The ongoing re-realization that Roger Ebert is dead and will remain so from now until I join him has been difficult for me.1 This is not because he managed to see every movie I ever have and more, and to write reviews for nearly all of them which, though never fully getting away from the malignant expectation of a star rating or a firm yes-or-no recommendation, managed to contain a level of consistent thoughtfulness which stood out from the majority of review-criticism.2 Nor is it that he managed to eschew much of the common ire and vitriol that plagues criticism in many circles today: I never got the impression that Ebert saw movies as some sort of obligation, or that his main focus was in trying to find movies that weren’t worth anyone’s time and then writing angry screeds about them. Nor is it even that he is a major reason that so many of the critics and filmmakers I love are who, what, and where they are. He did do all these things, of course, and they do make his death frustrating, but the relevant issue here is that this means there will never be a time when the person I and everyone I know immediately think of when we hear the word “critic” will be able to properly have The Video Game Discussion. And this is difficult not just because it has far too much finality in it for me to handle, but because one of the world’s foremost critics being actively engaged in the game community could have been enormously helpful indeed. Of course he didn’t singlehandedly spark the world’s interest in film criticism,3 but he was a big part in it, and this ability to both engage the public mind about something and also to reliably articulate a thoughtful position on that very thing is one thing among many that game culture needs right now. This is not to say that I would like to have seen him live long enough to change his mind, though.4 Rather, I would have liked to have seen him put his considerable analytical and writing skills together with an actual working understanding of the gaming medium, so as to come up with a rigorous critique of the medium. This is partly because Ebert had a pretty massive cultural reach which isn’t shared by even the most prominent contributors to his eponymous website,5 but mostly because his failure to do this makes me feel the need to do it myself, which I’m sorry to say is a bit of a step-down in both reach and ability. Continue reading


  1. I suppose he’ll remain dead after I am as well, but I doubt I’ll mind as much then.

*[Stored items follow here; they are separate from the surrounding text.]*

-- ==== Sys2Proof/Laws/KeepsPrograms.lean ====
section
/-!
SUPPORT. Which components of the device each operation leaves as they were: the other commands, the root services and the ports.
-/
namespace Sys2Proof.Machine

/-! ## Machine/Timers.lean -/

@[simp] theorem tmrCause_frame (n : Nat) (d : Dev) :
    (tmrCause n d).clk = d.clk ∧ (tmrCause n d).whl = d.whl ∧ (tmrCause n d).span = d.span ∧ (tmrCause n d).fab = d.fab ∧ (tmrCause n d).lnk = d.lnk ∧ (tmrCause n d).cl = d.cl ∧ (tmrCause n d).grants = d.grants ∧ (tmrCause n d).dma = d.dma ∧ (tmrCause n d).bsu = d.bsu ∧ (tmrCause n d).tmr = d.tmr ∧ (tmrCause n d).boot = d.boot ∧ (tmrCause n d).power = d.power ∧ (tmrCause n d).board = d.board ∧ (tmrCause n d).flash = d.flash ∧ (tmrCause n d).mail = d.mail ∧ (tmrCause n d).fuse = d.fuse := by unfold tmrCause; (repeat' split) <;> simp
@[simp] theorem signalEvents_frame (n : Nat) (was : Timer) (cmp wrap : Bool) (d : Dev) :
    (signalEvents n was cmp wrap d).clk = d.clk ∧ (signalEvents n was cmp wrap d).whl = d.whl ∧ (signalEvents n was cmp wrap d).span = d.span ∧ (signalEvents n was cmp wrap d).fab = d.fab ∧ (signalEvents n was cmp wrap d).lnk = d.lnk ∧ (signalEvents n was cmp wrap d).cl = d.cl ∧ (signalEvents n was cmp wrap d).grants = d.grants ∧ (signalEvents n was cmp wrap d).dma = d.dma ∧ (signalEvents n was cmp wrap d).bsu = d.bsu ∧ (signalEvents n was cmp wrap d).boot = d.boot ∧ (signalEvents n was cmp wrap d).power = d.power ∧ (signalEvents n was cmp wrap d).board = d.board ∧ (signalEvents n was cmp wrap d).flash = d.flash ∧ (signalEvents n was cmp wrap d).mail = d.mail ∧ (signalEvents n was cmp wrap d).fuse = d.fuse := by unfold signalEvents; (repeat' split) <;> simp
@[simp] theorem opTimerStep_frame (n t : Nat) (d : Dev) :
    (opTimerStep n t d).clk = d.clk ∧ (opTimerStep n t d).span = d.span ∧ (opTimerStep n t d).fab = d.fab ∧ (opTimerStep n t d).lnk = d.lnk ∧ (opTimerStep n t d).cl = d.cl ∧ (opTimerStep n t d).grants = d.grants ∧ (opTimerStep n t d).dma = d.dma ∧ (opTimerStep n t d).bsu = d.bsu ∧ (opTimerStep n t d).boot = d.boot ∧ (opTimerStep n t d).power = d.power ∧ (opTimerStep n t d).board = d.board ∧ (opTimerStep n t d).flash = d.flash ∧ (opTimerStep n t d).mail = d.mail ∧ (opTimerStep n t d).fuse = d.fuse := by unfold opTimerStep; dsimp only; (repeat' split) <;> simp
@[simp] theorem opPassedCompareFire_frame (n : Nat) (d : Dev) :
    (opPassedCompareFire n d).clk = d.clk ∧ (opPassedCompareFire n d).whl = d.whl ∧ (opPassedCompareFire n d).span = d.span ∧ (opPassedCompareFire n d).fab = d.fab ∧ (opPassedCompareFire n d).lnk = d.lnk ∧ (opPassedCompareFire n d).cl = d.cl ∧ (opPassedCompareFire n d).grants = d.grants ∧ (opPassedCompareFire n d).dma = d.dma ∧ (opPassedCompareFire n d).bsu = d.bsu ∧ (opPassedCompareFire n d).boot = d.boot ∧ (opPassedCompareFire n d).power = d.power ∧ (opPassedCompareFire n d).board = d.board ∧ (opPassedCompareFire n d).flash = d.flash ∧ (opPassedCompareFire n d).mail = d.mail ∧ (opPassedCompareFire n d).fuse = d.fuse := by unfold opPassedCompareFire; dsimp only; (repeat' split) <;> simp
@[simp] theorem opTimerStart_frame (t : Nat) (d : Dev) :
    (opTimerStart t d).clk = d.clk ∧ (opTimerStart t d).span = d.span ∧ (opTimerStart t d).fab = d.fab ∧ (opTimerStart t d).lnk = d.lnk ∧ (opTimerStart t d).cl = d.cl ∧ (opTimerStart t d).ten = d.ten ∧ (opTimerStart t d).grants = d.grants ∧ (opTimerStart t d).dma = d.dma ∧ (opTimerStart t d).bsu = d.bsu ∧ (opTimerStart t d).boot = d.boot ∧ (opTimerStart t d).power = d.power ∧ (opTimerStart t d).board = d.board ∧ (opTimerStart t d).flash = d.flash ∧ (opTimerStart t d).mail = d.mail ∧ (opTimerStart t d).fuse = d.fuse := by unfold opTimerStart; (repeat' split) <;> simp
@[simp] theorem opTimerStartMissed_frame (d : Dev) :
    (opTimerStartMissed d).clk = d.clk ∧ (opTimerStartMissed d).whl = d.whl ∧ (opTimerStartMissed d).span = d.span ∧ (opTimerStartMissed d).fab = d.fab ∧ (opTimerStartMissed d).lnk = d.lnk ∧ (opTimerStartMissed d).cl = d.cl ∧ (opTimerStartMissed d).ten = d.ten ∧ (opTimerStartMissed d).grants = d.grants ∧ (opTimerStartMissed d).dma = d.dma ∧ (opTimerStartMissed d).bsu = d.bsu ∧ (opTimerStartMissed d).boot = d.boot ∧ (opTimerStartMissed d).power = d.power ∧ (opTimerStartMissed d).board = d.board ∧ (opTimerStartMissed d).flash = d.flash ∧ (opTimerStartMissed d).mail = d.mail ∧ (opTimerStartMissed d).fuse = d.fuse := by unfold opTimerStartMissed; (try dsimp only); (repeat' split) <;> simp [apply_ite Dev.clk, apply_ite Dev.whl, apply_ite Dev.span, apply_ite Dev.fab, apply_ite Dev.lnk, apply_ite Dev.cl, apply_ite Dev.ten, apply_ite Dev.grants, apply_ite Dev.dma, apply_ite Dev.bsu, apply_ite Dev.boot, apply_ite Dev.power, apply_ite Dev.board, apply_ite Dev.flash, apply_ite Dev.mail, apply_ite Dev.fuse]
@[simp] theorem opCmpLoWrite_frame (fn n : Nat) (v : BitVec 32) (d : Dev) :
    (opCmpLoWrite fn n v d).clk = d.clk ∧ (opCmpLoWrite fn n v d).whl = d.whl ∧ (opCmpLoWrite fn n v d).span = d.span ∧ (opCmpLoWrite fn n v d).fab = d.fab ∧ (opCmpLoWrite fn n v d).lnk = d.lnk ∧ (opCmpLoWrite fn n v d).cl = d.cl ∧ (opCmpLoWrite fn n v d).ten = d.ten ∧ (opCmpLoWrite fn n v d).grants = d.grants ∧ (opCmpLoWrite fn n v d).host = d.host ∧ (opCmpLoWrite fn n v d).dma = d.dma ∧ (opCmpLoWrite fn n v d).bsu = d.bsu ∧ (opCmpLoWrite fn n v d).boot = d.boot ∧ (opCmpLoWrite fn n v d).power = d.power ∧ (opCmpLoWrite fn n v d).board = d.board ∧ (opCmpLoWrite fn n v d).flash = d.flash ∧ (opCmpLoWrite fn n v d).mail = d.mail ∧ (opCmpLoWrite fn n v d).fuse = d.fuse := by unfold opCmpLoWrite; (repeat' split) <;> simp
@[simp] theorem opCmpHiWrite_frame (fn n : Nat) (v : BitVec 32) (d : Dev) :
    (opCmpHiWrite fn n v d).clk = d.clk ∧ (opCmpHiWrite fn n v d).whl = d.whl ∧ (opCmpHiWrite fn n v d).span = d.span ∧ (opCmpHiWrite fn n v d).fab = d.fab ∧ (opCmpHiWrite fn n v d).lnk = d.lnk ∧ (opCmpHiWrite fn n v d).cl = d.cl ∧ (opCmpHiWrite fn n v d).ten = d.ten ∧ (opCmpHiWrite fn n v d).grants = d.grants ∧ (opCmpHiWrite fn n v d).host = d.host ∧ (opCmpHiWrite fn n v d).dma = d.dma ∧ (opCmpHiWrite fn n v d).bsu = d.bsu ∧ (opCmpHiWrite fn n v d).boot = d.boot ∧ (opCmpHiWrite fn n v d).power = d.power ∧ (opCmpHiWrite fn n v d).board = d.board ∧ (opCmpHiWrite fn n v d).flash = d.flash ∧ (opCmpHiWrite fn n v d).mail = d.mail ∧ (opCmpHiWrite fn n v d).fuse = d.fuse := by unfold opCmpHiWrite; (repeat' split) <;> simp
@[simp] theorem opTmrGstart_frame (fn : Nat) (mask : BitVec 16) (d : Dev) :
    (opTmrGstart fn mask d).clk = d.clk ∧ (opTmrGstart fn mask d).whl = d.whl ∧ (opTmrGstart fn mask d).span = d.span ∧ (opTmrGstart fn mask d).fab = d.fab ∧ (opTmrGstart fn mask d).lnk = d.lnk ∧ (opTmrGstart fn mask d).cl = d.cl ∧ (opTmrGstart fn mask d).ten = d.ten ∧ (opTmrGstart fn mask d).grants = d.grants ∧ (opTmrGstart fn mask d).host = d.host ∧ (opTmrGstart fn mask d).dma = d.dma ∧ (opTmrGstart fn mask d).bsu = d.bsu ∧ (opTmrGstart fn mask d).boot = d.boot ∧ (opTmrGstart fn mask d).power = d.power ∧ (opTmrGstart fn mask d).board = d.board ∧ (opTmrGstart fn mask d).flash = d.flash ∧ (opTmrGstart fn mask d).mail = d.mail ∧ (opTmrGstart fn mask d).fuse = d.fuse := by unfold opTmrGstart; (repeat' split) <;> simp
@[simp] theorem opTimerProgram_frame (r : Nat) (d : Dev) :
    (opTimerProgram r d).clk = d.clk ∧ (opTimerProgram r d).whl = d.whl ∧ (opTimerProgram r d).span = d.span ∧ (opTimerProgram r d).fab = d.fab ∧ (opTimerProgram r d).lnk = d.lnk ∧ (opTimerProgram r d).cl = d.cl ∧ (opTimerProgram r d).ten = d.ten ∧ (opTimerProgram r d).grants = d.grants ∧ (opTimerProgram r d).dma = d.dma ∧ (opTimerProgram r d).bsu = d.bsu ∧ (opTimerProgram r d).boot = d.boot ∧ (opTimerProgram r d).power = d.power ∧ (opTimerProgram r d).board = d.board ∧ (opTimerProgram r d).flash = d.flash ∧ (opTimerProgram r d).mail = d.mail ∧ (opTimerProgram r d).fuse = d.fuse := by
  have h : (fun d : Dev => (d.clk, d.whl, d.span, d.fab, d.lnk, d.cl, d.ten, d.grants, d.dma, d.bsu, d.boot, d.power, d.board, d.flash, d.mail, d.fuse)) (opTimerProgram r d) = (fun d : Dev => (d.clk, d.whl, d.span, d.fab, d.lnk, d.cl, d.ten, d.grants, d.dma, d.bsu, d.boot, d.power, d.board, d.flash, d.mail, d.fuse)) d := by
    unfold opTimerProgram ; refine runCmd_keeps (fun d : Dev => (d.clk, d.whl, d.span, d.fab, d.lnk, d.cl, d.ten, d.grants, d.dma, d.bsu, d.boot, d.power, d.board, d.flash, d.mail, d.fuse)) _ _ _ _ (fun c a => ?_) (fun _ _ => rfl) <;> (try dsimp only) <;> (repeat' split) <;> simp
  simpa using h
@[simp] theorem opTimerStartGroup_frame (r : Nat) (d : Dev) :
    (opTimerStartGroup r d).clk = d.clk ∧ (opTimerStartGroup r d).whl = d.whl ∧ (opTimerStartGroup r d).span = d.span ∧ (opTimerStartGroup r d).fab = d.fab ∧ (opTimerStartGroup r d).lnk = d.lnk ∧ (opTimerStartGroup r d).cl = d.cl ∧ (opTimerStartGroup r d).ten = d.ten ∧ (opTimerStartGroup r d).grants = d.grants ∧ (opTimerStartGroup r d).dma = d.dma ∧ (opTimerStartGroup r d).bsu = d.bsu ∧ (opTimerStartGroup r d).boot = d.boot ∧ (opTimerStartGroup r d).power = d.power ∧ (opTimerStartGroup r d).board = d.board ∧ (opTimerStartGroup r d).flash = d.flash ∧ (opTimerStartGroup r d).mail = d.mail ∧ (opTimerStartGroup r d).fuse = d.fuse := by
  have h : (fun d : Dev => (d.clk, d.whl, d.span, d.fab, d.lnk, d.cl, d.ten, d.grants, d.dma, d.bsu, d.boot, d.power, d.board, d.flash, d.mail, d.fuse)) (opTimerStartGroup r d) = (fun d : Dev => (d.clk, d.whl, d.span, d.fab, d.lnk, d.cl, d.ten, d.grants, d.dma, d.bsu, d.boot, d.power, d.board, d.flash, d.mail, d.fuse)) d := by
    unfold opTimerStartGroup ; refine runCmd_keeps (fun d : Dev => (d.clk, d.whl, d.span, d.fab, d.lnk, d.cl, d.ten, d.grants, d.dma, d.bsu, d.boot, d.power, d.board, d.flash, d.mail, d.fuse)) _ _ _ _ (fun c a => ?_) (fun _ _ => rfl) <;> (try dsimp only) <;> (repeat' split) <;> simp
  simpa using h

  2. I am, with the term “review-criticism,” enforcing what is largely an artificial separation between it and what one could call longform criticism. But regardless of the distinction’s artificiality, I find it useful to keep in mind that some reviews are written more or less as buying guides—the operative question always being “should I pay money to see this?”—while others are written without such concerns—the operative questions being myriad, complex, and usually far too wordy.

  3. Pauline Kael helped, obviously.a

    a Though, notably, only semi-film nerds will know who that is or understand that it’s tongue-in-cheek.

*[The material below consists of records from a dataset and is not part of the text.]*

/-! ## The start of a command (13 R460 to R464) -/

/-- The command that the packet of a ring starts. -/
def startedCmd (r : Nat) (p : Line) (d : Dev) : Cmd :=
  { id := d.host.nextId, ring := r, pkt := p
    steps := if sharedCore (ringOf d r).serving && isLong (pkField p 0 2) then Config.commandSteps d.host.nextId else 0 }

/-- The device as the command of a ring's packet enters it. -/
def entered (r : Nat) (p : Line) (d : Dev) : Dev :=
  noteService false (startedCmd r p d) (modHost (fun h => { h with nextId := d.host.nextId + 1, cmds := h.cmds ++ [startedCmd r p d] })
    (modRing r (fun g => { g with head := (g.head + 1) % pow2 g.cmdLog, packet := none, fetching := false }) (tookTurn r d)))

theorem entered_cmds (r : Nat) (p : Line) (d : Dev) : (entered r p d).host.cmds = d.host.cmds ++ [startedCmd r p d] := by
  simp [entered, modRing]

theorem ringOf_entered (r : Nat) (p : Line) (d : Dev) : ringOf (entered r p d) r =
    { ringOf d r with head := ((ringOf d r).head + 1) % pow2 (ringOf d r).cmdLog, packet := none, fetching := false } := by
  have h : (entered r p d).host.rings = (modRing r (fun g => { g with
      head := (g.head + 1) % pow2 g.cmdLog, packet := none, fetching := false }) d).host.rings := by simp [entered, modRing]
  rw [ringOf_of_rings h, ringOf_modRing_same]

theorem outstanding_entered (r : Nat) (p : Line) (d : Dev) : outstanding (entered r p d) r = outstanding d r + 1 := by
  simp [outstanding, entered_cmds, startedCmd]

theorem opCommandStart_eq {r : Nat} {p : Line} {d : Dev} (hp : (ringOf d r).packet = some p) (hs : startable d r p = true)
    (ht : myTurn d r = true) : opCommandStart r d =
      if !listed (pkField p 0 2) then finish d.host.nextId sBadOpcode 0 0 (entered r p d)
      else if 0xF00 ≤ pkField p 0 2 ∧ (ringOf d r).function ≠ 0 then finish d.host.nextId sNotPermitted 0 0 (entered r p d)
      else if !formOk p then finish d.host.nextId sBadParam 0 0 (entered r p d)
      else if needsBlock (pkField p 0 2) then
        issueFetch (.block d.host.nextId) (ringOf d r).function (pkField p 16 8) (pkField p 24 4)
          (modCmd d.host.nextId (fun c => { c with stage := .block }) (entered r p d))
      else startChecks (startedCmd r p d) (entered r p d) := by
  unfold opCommandStart
  simp only [hp, hs, ht, and_self, if_true]
  rfl

/-- After it has entered, a command is checked, and nothing else of the rings and commands changes. -/
theorem settlesOnly_opCommandStart {r : Nat} {p : Line} {d : Dev} (hp : (ringOf d r).packet = some p) (hs : startable d r p = true)
    (ht : myTurn d r = true) : SettlesOnly d.host.nextId (entered r p d) (opCommandStart r d) := by
  rw [opCommandStart_eq hp hs ht]
  split
  · exact settlesOnly_finish ..
  split
  · exact settlesOnly_finish ..
  split
  · exact settlesOnly_finish ..
  split
  · exact (settlesOnly_modCmd (fun _ => by exact ⟨rfl, rfl, rfl⟩) _ _).issueFetch ..
  · exact settlesOnly_startChecks ..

  4. For those who are somehow simultaneously interested enough in game criticism to read this, but not interested enough to know Ebert’s history with it: he was firmly in the “games can’t be art” camp.

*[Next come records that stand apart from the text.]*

-- ==== Sys2Proof/Machine/Walk.lean ====
section
/-! DEFINITION. The schedule walk, yields, headrooms and slacks: R26 to R35. -/

namespace Sys2Proof.Machine

/-- What the walk of one evaluation rests on (R25): the plan's steps in cycle order, the running step c, its elapsed
time at t_e, and the grant state read at t_e. -/
structure WalkInput where
  steps : List PlanStep
  current : Nat
  elapsed : Nat
  grant : Option GrantView
  deriving DecidableEq, Repr

/-- The values the walk hands to the decision stage (R35; the order of G_e and F: log 24). -/
structure WalkResult where
  priority : Nat
  greenStart : Nat
  greenEnd : Nat
  nextGreen : Nat
  extensionSlack : Nat
  targetSlack : Nat
  followingSlack : Nat
  deriving DecidableEq, Repr

/-- The elapsed time of the running step, t_e - step start time (R26), which is never negative. -/
def elapsedAt (te start : Time) : Nat := (timeDiff te start).toNat

/-- The step of a plan at a place in cycle order, counted on past the last step (R21). -/
def stepAt (steps : List PlanStep) (i : Nat) : PlanStep :=
  steps.getD (i % steps.length)
    { phase := 0, split := 0, minGreen := 0, guarded := true, maxExtension := 0, maxAdvance := 0 }

/-- The step of occurrence i of the walk: (c + i) modulo n (R27). -/
def occStep (w : WalkInput) (i : Nat) : PlanStep := stepAt w.steps (w.current + i)

/-- The first occurrence of a step in the walk, counting occurrence 0 (R27). -/
def firstOcc (w : WalkInput) (k : Nat) : Nat := (k + w.steps.length - w.current) % w.steps.length

/-- The first occurrence of a step after occurrence 0 (R30). -/
def nextOcc (w : WalkInput) (k : Nat) : Nat := if firstOcc w k = 0 then w.steps.length else firstOcc w k

/-- The remaining time of the running step according to the plan: max(0, S_c - elapsed_c) (R26). -/
def planRemaining (w : WalkInput) : Nat := (occStep w 0).split - w.elapsed

/-- What an extension in progress adds to occurrence i: the granted amount at the first occurrence of the grant step,
nothing elsewhere (R29). -/
def extensionAt (w : WalkInput) (i : Nat) : Nat :=
  match w.grant with
  | some g => if g.mode = .extending ∧ i = firstOcc w g.step then g.amount else 0
  | none => 0

/-- The duration of occurrence i: what is left of the running step for occurrence 0, with the overrun hold, and the
split for the others, each with the extension of R29 (R26, R27, R29). -/
def occDuration (w : WalkInput) (i : Nat) : Nat :=
  if i = 0 then (occStep w 0).split + extensionAt w 0 - w.elapsed else (occStep w i).split + extensionAt w i

/-- The start offset of occurrence i before an advance is applied (R27). -/
def planStart (w : WalkInput) : Nat → Nat
  | 0 => 0
  | i + 1 => planStart w i + occDuration w i

/-- The yield of occurrence i (R31). -/
def occYield (w : WalkInput) (i : Nat) : Nat :=
  if (occStep w i).guarded then 0
  else if i = 0 then planRemaining w - ((occStep w 0).minGreen - w.elapsed)
  else (occStep w i).split - (occStep w i).minGreen

/-- The sum of the yields of the occurrences from `lo` up to, but not including, `hi`. -/
def yieldSum (w : WalkInput) (lo hi : Nat) : Nat := ((List.range (hi - lo)).map fun k => occYield w (lo + k)).sum

/-- The yield sum of the donors of the advanced green (R30, R32): every occurrence before it, or, where the granted
step is running, every occurrence after the running one. -/
def advancedYield (w : WalkInput) (step : Nat) : Nat :=
  if firstOcc w step = 0 then yieldSum w 1 w.steps.length else yieldSum w 0 (firstOcc w step)

/-- How much earlier an advance in progress brings occurrence i: the smaller of the granted amount and the donors'
yields, from the advanced occurrence on (R30). -/
def advanceAt (w : WalkInput) (i : Nat) : Nat :=
  match w.grant with
  | some g => if g.mode = .advancing ∧ nextOcc w g.step ≤ i then min g.amount (advancedYield w g.step) else 0
  | none => 0

/-- The start offset of occurrence i (R27, R30). -/
def occStart (w : WalkInput) (i : Nat) : Nat := planStart w i - advanceAt w i

/-- The end offset of occurrence i (R27, R30). -/
def occEnd (w : WalkInput) (i : Nat) : Nat := planStart w i + occDuration w i - advanceAt w i

/-- The yield sum Y of the target green's donors (R32). -/
def targetYield (w : WalkInput) (phi : Nat) : Nat := yieldSum w 0 (firstOcc w phi)

/-- The yield sum Y of the following green's donors (R32). -/
def followingYield (w : WalkInput) (phi : Nat) : Nat :=
  yieldSum w (firstOcc w phi + 1) (firstOcc w phi + w.steps.length)

/-- Extension headroom: max(0, Dmax - debt) (R33). -/
def extensionHeadroom (debtLimit : Nat) (debt : Int) : Nat := ((debtLimit : Int) - debt).toNat

/-- Advance headroom: max(0, Dmax + debt) (R33). -/
def advanceHeadroom (debtLimit : Nat) (debt : Int) : Nat := ((debtLimit : Int) + debt).toNat

/-- The walk and the slacks of a record whose priority step is `phi` (R27, R34, R35). DESIGN CHOICE (log 24): where an advance
takes time from the target green itself, R30 moves F and leaves G_e, so F can fall below G_e although R35 gives F a range
from G_e; F is handed on as R30 leaves it. -/
def walk (w : WalkInput) (phi debtLimit : Nat) (debt : Int) : WalkResult :=
  let t := firstOcc w phi
  let step := stepAt w.steps phi
  { priority := phi
    greenStart := occStart w t
    greenEnd := occEnd w t
    nextGreen := occStart w (t + w.steps.length)
    extensionSlack := min step.maxExtension (extensionHeadroom debtLimit debt)
    targetSlack := min step.maxAdvance (min (targetYield w phi) (advanceHeadroom debtLimit debt))
    followingSlack := min step.maxAdvance (min (followingYield w phi) (advanceHeadroom debtLimit debt)) }

end Sys2Proof.Machine
end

  5. NORMAL PEOPLE, CALLING ALL NORMAL PEOPLE: do names like Matt Zoller Seitz, Anthony Lane, Kristin Thompson, David Bordwell, Peter Travers, Armond White, David Edelstein, Mike D’Angelo, Dana Stevens, A.O. Scott, André Bazin, and the aforementioned Pauline Kael mean even one twenty-fourth of a thing to you? Exactly: most of these people could find a cure for cancer in one of their pieces and we wouldn’t even notice, and this despite many of them being excellent writers and thinkers. This is more our problem than theirs, of course, but it’s illustrative of why having a big mouthpiece like Ebert on your side is helpful, for marketing if nothing else.